Hera are your answers mate↓↓↓↓

Step-by-step explanation:

Q3) The answer is 196 meter square

_____________________________

Given:

AB || CD

AB =25 m

CD= 10m

BC=14m

AD= 13m

From point C draw CE || DA . Hence ADCE is a ||grm having CD || AE & AD||CE

AE= CD= 10m

CE= AD= 13m

BE= AB- AE =25- 10=15 m

BE= 15m

In ∆BCE

BC= 14m, CE= 13m, BE= 15m

Semiperimeter (s)= (a+b+c)/2

Semiperimeter(s) =( 14+13+15)/2

s= 42/2= 21m

s= 21m

Area of ∆BCE= √ s(s-a)(s-b)(s-c)

Area of ∆BCE=√ 21(21-14)(21-13)(21-15)

Area of ∆BCE= √ 21×7× 8×6

Area of ∆BCE= √ 7×3× 7× 4×2×2×3

Area of ∆BCE=√7×7×3×3×2×2×4

Area of ∆BCE= 7×3×2×2= 21× 4= 84m²

Area of ∆BCE= 84m²

Area of ∆BCE= 1/2 × base × altitude

Area of ∆BCE= 1/2 × BE ×CL

84= 1/2×15×CL

84×2= 15CL

168= 15CL

CL= 168/15

CL= 56 /5m

Height of trapezium= 56/ 5m

Area of trapezium= 1/2( sum of || sides)( height)
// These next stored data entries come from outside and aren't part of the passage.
/-- The turns the decoder's loop is given are enough: where they run out no number of turns ends it. -/
theorem decSymInt_hang {s : State} (hr : s.readOk) (h : decSymInt s = .stop .hang) (n : Nat) :
    decodeLoop n s = .stop .hang := by
  have hd : s.dst = .scan := by
    cases hd : s.dst with
    | scan => rfl
    | rem => exact absurd h (decodeLoop_rem_ne_hang hd)
    | done => rw [decSymInt_done hd] at h; cases h
  have hy : yieldsForever s.source := by
    by_contra hy
    exact (decodeLoop_finite hy (Nat.lt_succ_self _)).1 h
  have he : s.reoi = false := by
    cases he : s.reoi with
    | false => rfl
    | true =>
      have h0 := hr.2 he
      rw [decSymInt, decodeLoop, decodeTurn, hd] at h
      simp only at h
      rw [getBitInt, if_pos h0, if_pos he] at h
      cases h
  have hfuel := ahead_le_bitsAhead s
  -- what is listed before the endless run holds no 0-bit
  have hones : s.ahead = List.replicate s.ahead.length true := by
    by_cases hz : unaryRun s.ahead < s.ahead.length
    · exact absurd h (decodeLoop_zero_ne_hang hr hd (unaryRun_split hz) (by omega))
    · have h1 := unaryRun_le s.ahead
      have h2 := unaryRun_all hz
      rwa [show unaryRun s.ahead = s.ahead.length by omega] at h2
  obtain ⟨bytes, b, more, rest, hs⟩ := hy
  have hsb : sourceBytes s.source = bytes := by rw [hs, sourceBytes_yields]; simp [sourceBytes]
  have hlen : s.ahead.length = s.rcnt.toNat + 8 * bytes.length := by rw [State.ahead, he, hsb]; simp
  have hself : s = s.decoder s.q .scan := by rw [← hd]; rfl
  have hstep : ∀ k, decodeLoop (k + s.ahead.length) s =
      decodeLoop k (s.spent.decoder (quotientAfter s.q s.ahead.length) .scan) := by
    intro k
    have := decodeLoop_ones (m := s.ahead.length) (n := k) (a := s.q) (s := s) (l := []) hr (by rw [List.append_nil]; exact hones)
    rw [← hself] at this
    exact this
  obtain ⟨-, f2, f3, f4⟩ := spent_facts hr he
  have hsrc := f4 (.endless b more :: rest) (by rw [hsb]; exact hs)
  set u := s.spent.decoder (quotientAfter s.q s.ahead.length) .scan with hu
  -- so the period holds none either
  have hall : unpack (b :: more) = List.replicate (8 * (more.length + 1)) true := by
    by_cases hz : unaryRun (unpack (b :: more)) < (unpack (b :: more)).length
    · exfalso
      set v : State := { u with source := yields (b :: more) (.endless b more :: rest) } with hv
      have hva : v.ahead = unpack (b :: more) := by
        have hvb : sourceBytes v.source = b :: more := by
          rw [hv]; simp only [sourceBytes_yields]; simp [sourceBytes]
        have hv0 : v.rcnt = 0#4 := f2
        have hve : v.reoi = false := f3
        rw [State.ahead, hvb, hv0, hve]
        simp [bitsOf]
      have hvr : v.readOk := ⟨by rw [show v.rcnt = 0#4 from f2]; decide, fun h => by rw [show v.reoi = false from f3] at h; cases h⟩
      rw [unpack_length, List.length_cons] at hz
      have hreads : ∀ l : List Byte, sourceReads (yields l (.endless b more :: rest)) = l.length + (more.length + 1 + sourceReads rest) := by
        intro l
        induction l with
        | nil => simp [yields, sourceReads]
        | cons x l ih =>
          have : sourceReads (yields (x :: l) (.endless b more :: rest)) = sourceReads (yields l (.endless b more :: rest)) + 1 := rfl
          rw [this, ih, List.length_cons]; omega
      have hba : bitsAhead s = s.ahead.length + 8 * (more.length + 1 + sourceReads rest) := by
        rw [bitsAhead, hs, hreads, hlen]; omega
      obtain ⟨k, hk⟩ : ∃ k, bitsAhead s + 1 = (k + 1) + s.ahead.length := ⟨bitsAhead s - s.ahead.length, by omega⟩
      have huv : decodeLoop (k + 1) u = decodeLoop (k + 1) v := by
        have hg : getBitInt u = getBitInt v := by
          have h0u : u.rcnt = 0#4 := f2
          have h0v : v.rcnt = 0#4 := f2
          have heu : u.reoi = false := f3
          have hsu : u.source = .endless b more :: rest := hsrc
          rw [getBitInt, getBitInt, if_pos h0u, if_pos h0v, hv]
          simp only [heu, srcRead, hsu]
          rfl
        rw [decodeLoop, decodeLoop, decodeTurn, decodeTurn, hg]
        rfl
      rw [decSymInt, hk, hstep, huv] at h
      refine decodeLoop_zero_ne_hang (s := v) hvr rfl (unaryRun_split (l := v.ahead) ?_) ?_ h
      · rw [hva, unpack_length, List.length_cons]; exact hz
      · rw [hva]; omega
    · have h1 := unaryRun_le (unpack (b :: more))
      have h2 := unaryRun_all hz
      have h3 : (unpack (b :: more)).length = 8 * (more.length + 1) := by rw [unpack_length, List.length_cons]
      rwa [show unaryRun (unpack (b :: more)) = 8 * (more.length + 1) by omega] at h2
  by_cases hle : n ≤ s.ahead.length
  · have := decodeLoop_ones (m := n) (n := 0) (a := s.q) (s := s) (l := List.replicate (s.ahead.length - n) true) hr
      (by rw [List.replicate_append_replicate, Nat.add_sub_cancel' hle]; exact hones)
    rw [← hself, Nat.zero_add] at this
    rw [this]; rfl
  · obtain ⟨k, rfl⟩ : ∃ k, n = k + s.ahead.length := ⟨n - s.ahead.length, by omega⟩
    rw [hstep]
    exact decodeLoop_ones_endless k rfl f2 f3 hsrc hall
Area of trapezium=1/2(25+10)(56/5)

Area of trapezium= 1/2(35)(56/5)

Area of trapezium= 7×28= 196m²

_____________________________

Hence the area of field is 196m²

Q4) Given Find the area of the quadrilateral ABCD in which AB=9cm , BC=40cm , CD=28cm, DA =15cm and ∆ABC = 90°​

Now ABCD is a quadrilateral.

Triangle ABC = 90

In right angle triangle ABC

AC^2 = AB^2 + BC^2

         = 9^2 + 40^2

           = 81 + 1600

          =  1681

So AC = 41 cm

Now area of triangle = 1/2 x b x h

                               = 1/2 x 9 x 40 = 180 sq cm

Now to find the other side of triangle using heron's formula we get

s = a + b + c / 2

s = 15 + 41 + 28 / 2

s = 42 cm

Now area of triangle ACD

 = √s (s - a)(s - b)(s - c)

= √42(42 - 15)(42 - 41)(42 - 28)

 = √42 x 27 x 1 x 14

 = 126 sq cm

So Area of quadrilateral will be 126 + 180 = 306 sq cm

Hope this helps you mate!!!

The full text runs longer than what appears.